[Records contained in a dataset]
BEGIN

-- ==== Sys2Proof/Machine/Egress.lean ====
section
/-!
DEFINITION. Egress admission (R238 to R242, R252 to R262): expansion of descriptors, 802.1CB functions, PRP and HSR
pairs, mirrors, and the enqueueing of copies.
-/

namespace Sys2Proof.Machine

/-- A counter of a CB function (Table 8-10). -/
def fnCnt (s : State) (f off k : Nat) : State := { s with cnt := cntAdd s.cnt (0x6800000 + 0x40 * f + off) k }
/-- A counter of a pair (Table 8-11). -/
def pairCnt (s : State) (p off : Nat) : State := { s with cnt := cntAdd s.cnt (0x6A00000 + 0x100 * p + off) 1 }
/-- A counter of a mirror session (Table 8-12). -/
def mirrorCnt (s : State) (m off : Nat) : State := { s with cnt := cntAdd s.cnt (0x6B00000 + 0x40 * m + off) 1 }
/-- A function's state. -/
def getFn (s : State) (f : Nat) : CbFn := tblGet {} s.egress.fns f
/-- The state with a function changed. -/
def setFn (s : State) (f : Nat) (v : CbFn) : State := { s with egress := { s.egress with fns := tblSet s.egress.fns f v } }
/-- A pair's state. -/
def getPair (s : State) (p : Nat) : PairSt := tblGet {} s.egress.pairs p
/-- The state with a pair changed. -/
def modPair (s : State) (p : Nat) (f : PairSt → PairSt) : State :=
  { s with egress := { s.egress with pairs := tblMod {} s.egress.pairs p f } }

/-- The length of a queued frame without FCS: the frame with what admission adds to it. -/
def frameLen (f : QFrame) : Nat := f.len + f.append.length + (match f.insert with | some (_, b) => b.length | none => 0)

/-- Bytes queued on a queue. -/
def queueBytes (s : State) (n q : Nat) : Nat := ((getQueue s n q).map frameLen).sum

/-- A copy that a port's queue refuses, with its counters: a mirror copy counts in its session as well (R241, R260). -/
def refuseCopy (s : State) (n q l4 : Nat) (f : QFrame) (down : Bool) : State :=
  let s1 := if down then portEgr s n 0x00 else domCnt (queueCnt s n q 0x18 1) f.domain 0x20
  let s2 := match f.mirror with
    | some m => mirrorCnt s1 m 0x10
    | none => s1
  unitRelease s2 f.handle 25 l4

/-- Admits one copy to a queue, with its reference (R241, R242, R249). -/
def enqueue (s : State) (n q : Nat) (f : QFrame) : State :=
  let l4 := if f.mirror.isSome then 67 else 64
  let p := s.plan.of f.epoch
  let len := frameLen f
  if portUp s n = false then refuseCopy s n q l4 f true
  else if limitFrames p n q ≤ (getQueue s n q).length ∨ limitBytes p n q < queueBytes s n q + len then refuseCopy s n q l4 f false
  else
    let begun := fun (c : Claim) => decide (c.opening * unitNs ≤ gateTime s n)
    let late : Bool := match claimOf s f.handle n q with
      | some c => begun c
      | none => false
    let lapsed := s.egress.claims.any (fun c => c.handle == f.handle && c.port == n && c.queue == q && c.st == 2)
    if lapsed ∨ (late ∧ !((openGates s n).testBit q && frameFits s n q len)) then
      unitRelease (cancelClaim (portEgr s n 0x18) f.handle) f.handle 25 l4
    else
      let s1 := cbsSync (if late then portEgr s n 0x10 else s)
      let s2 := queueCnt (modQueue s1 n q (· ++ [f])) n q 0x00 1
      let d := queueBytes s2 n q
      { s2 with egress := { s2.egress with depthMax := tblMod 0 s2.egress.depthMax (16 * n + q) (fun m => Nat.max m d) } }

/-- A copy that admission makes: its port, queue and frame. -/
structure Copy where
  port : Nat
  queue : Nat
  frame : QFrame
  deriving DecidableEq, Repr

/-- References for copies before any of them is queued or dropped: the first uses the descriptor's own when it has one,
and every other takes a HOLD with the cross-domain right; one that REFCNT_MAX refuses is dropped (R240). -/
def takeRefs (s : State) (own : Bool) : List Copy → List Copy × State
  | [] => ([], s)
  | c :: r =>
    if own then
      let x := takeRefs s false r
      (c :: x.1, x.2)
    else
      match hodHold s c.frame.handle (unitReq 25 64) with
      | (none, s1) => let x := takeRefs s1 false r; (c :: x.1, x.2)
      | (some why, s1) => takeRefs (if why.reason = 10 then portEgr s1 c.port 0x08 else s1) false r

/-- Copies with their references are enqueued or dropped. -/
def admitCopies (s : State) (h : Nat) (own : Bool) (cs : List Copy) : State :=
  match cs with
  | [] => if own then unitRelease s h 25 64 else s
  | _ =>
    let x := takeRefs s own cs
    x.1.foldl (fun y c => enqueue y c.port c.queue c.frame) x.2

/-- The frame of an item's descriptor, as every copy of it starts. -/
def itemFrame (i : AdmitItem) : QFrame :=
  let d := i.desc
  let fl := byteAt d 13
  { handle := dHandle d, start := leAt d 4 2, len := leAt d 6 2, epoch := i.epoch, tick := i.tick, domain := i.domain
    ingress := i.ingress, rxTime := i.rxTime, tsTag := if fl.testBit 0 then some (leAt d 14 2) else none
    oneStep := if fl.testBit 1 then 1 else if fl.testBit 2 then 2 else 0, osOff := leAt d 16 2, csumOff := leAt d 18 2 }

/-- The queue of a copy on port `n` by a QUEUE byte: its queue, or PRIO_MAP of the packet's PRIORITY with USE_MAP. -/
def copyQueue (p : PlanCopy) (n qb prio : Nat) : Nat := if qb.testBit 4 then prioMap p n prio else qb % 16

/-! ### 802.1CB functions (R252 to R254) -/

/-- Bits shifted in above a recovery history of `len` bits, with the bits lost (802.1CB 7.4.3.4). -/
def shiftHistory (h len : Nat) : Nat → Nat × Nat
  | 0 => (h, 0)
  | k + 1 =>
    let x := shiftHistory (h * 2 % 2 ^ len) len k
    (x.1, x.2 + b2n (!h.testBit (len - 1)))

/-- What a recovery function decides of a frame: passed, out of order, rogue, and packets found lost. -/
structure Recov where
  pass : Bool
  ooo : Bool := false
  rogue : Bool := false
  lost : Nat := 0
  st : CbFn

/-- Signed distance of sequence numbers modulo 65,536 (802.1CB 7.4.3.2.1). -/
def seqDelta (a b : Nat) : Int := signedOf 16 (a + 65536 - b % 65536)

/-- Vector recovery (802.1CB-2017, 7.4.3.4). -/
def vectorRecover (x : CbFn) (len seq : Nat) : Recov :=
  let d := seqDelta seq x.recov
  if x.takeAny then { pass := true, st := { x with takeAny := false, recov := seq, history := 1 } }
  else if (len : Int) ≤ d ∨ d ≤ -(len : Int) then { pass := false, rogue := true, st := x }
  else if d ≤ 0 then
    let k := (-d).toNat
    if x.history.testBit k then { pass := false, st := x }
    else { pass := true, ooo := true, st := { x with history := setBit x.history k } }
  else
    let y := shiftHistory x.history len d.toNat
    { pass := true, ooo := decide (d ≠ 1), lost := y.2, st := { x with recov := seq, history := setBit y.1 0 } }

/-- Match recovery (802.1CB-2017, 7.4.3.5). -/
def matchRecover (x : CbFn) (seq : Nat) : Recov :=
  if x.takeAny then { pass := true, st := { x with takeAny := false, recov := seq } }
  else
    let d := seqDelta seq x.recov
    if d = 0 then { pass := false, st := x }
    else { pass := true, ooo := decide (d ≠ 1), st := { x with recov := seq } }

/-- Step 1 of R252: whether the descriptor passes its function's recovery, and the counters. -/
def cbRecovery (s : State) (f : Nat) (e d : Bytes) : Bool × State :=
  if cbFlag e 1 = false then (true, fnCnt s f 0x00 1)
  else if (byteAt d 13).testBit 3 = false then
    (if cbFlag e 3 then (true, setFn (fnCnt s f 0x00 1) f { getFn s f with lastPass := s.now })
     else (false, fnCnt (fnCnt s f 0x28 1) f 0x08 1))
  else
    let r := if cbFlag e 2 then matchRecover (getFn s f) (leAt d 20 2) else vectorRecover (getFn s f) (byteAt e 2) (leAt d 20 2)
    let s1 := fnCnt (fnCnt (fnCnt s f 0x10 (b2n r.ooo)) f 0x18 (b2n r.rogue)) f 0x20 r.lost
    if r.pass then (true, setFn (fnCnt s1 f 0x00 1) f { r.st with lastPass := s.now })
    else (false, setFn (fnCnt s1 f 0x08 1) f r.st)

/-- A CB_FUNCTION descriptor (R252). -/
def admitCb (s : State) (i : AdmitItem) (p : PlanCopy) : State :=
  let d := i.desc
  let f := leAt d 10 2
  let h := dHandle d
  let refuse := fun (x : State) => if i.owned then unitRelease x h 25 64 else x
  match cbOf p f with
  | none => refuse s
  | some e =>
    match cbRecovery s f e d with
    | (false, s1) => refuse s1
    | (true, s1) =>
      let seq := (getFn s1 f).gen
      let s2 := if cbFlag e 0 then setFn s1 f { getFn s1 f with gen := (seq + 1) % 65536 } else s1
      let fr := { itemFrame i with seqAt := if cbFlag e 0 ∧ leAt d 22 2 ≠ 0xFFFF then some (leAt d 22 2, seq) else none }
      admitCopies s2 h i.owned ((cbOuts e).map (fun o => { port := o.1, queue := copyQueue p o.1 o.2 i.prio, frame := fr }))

END

_What needs to be done_
Only one stretch of the entries above is wanted: the lines from the one containing "match cbRecovery s f e d with" through the one containing "itemFrame i with". Please reproduce it exactly.

_Expected answer_
    match cbRecovery s f e d with
    | (false, s1) => refuse s1
    | (true, s1) =>
      let seq := (getFn s1 f).gen
      let s2 := if cbFlag e 0 then setFn s1 f { getFn s1 f with gen := (seq + 1) % 65536 } else s1
      let fr := { itemFrame i with seqAt := if cbFlag e 0 ∧ leAt d 22 2 ≠ 0xFFFF then some (leAt d 22 2, seq) else none }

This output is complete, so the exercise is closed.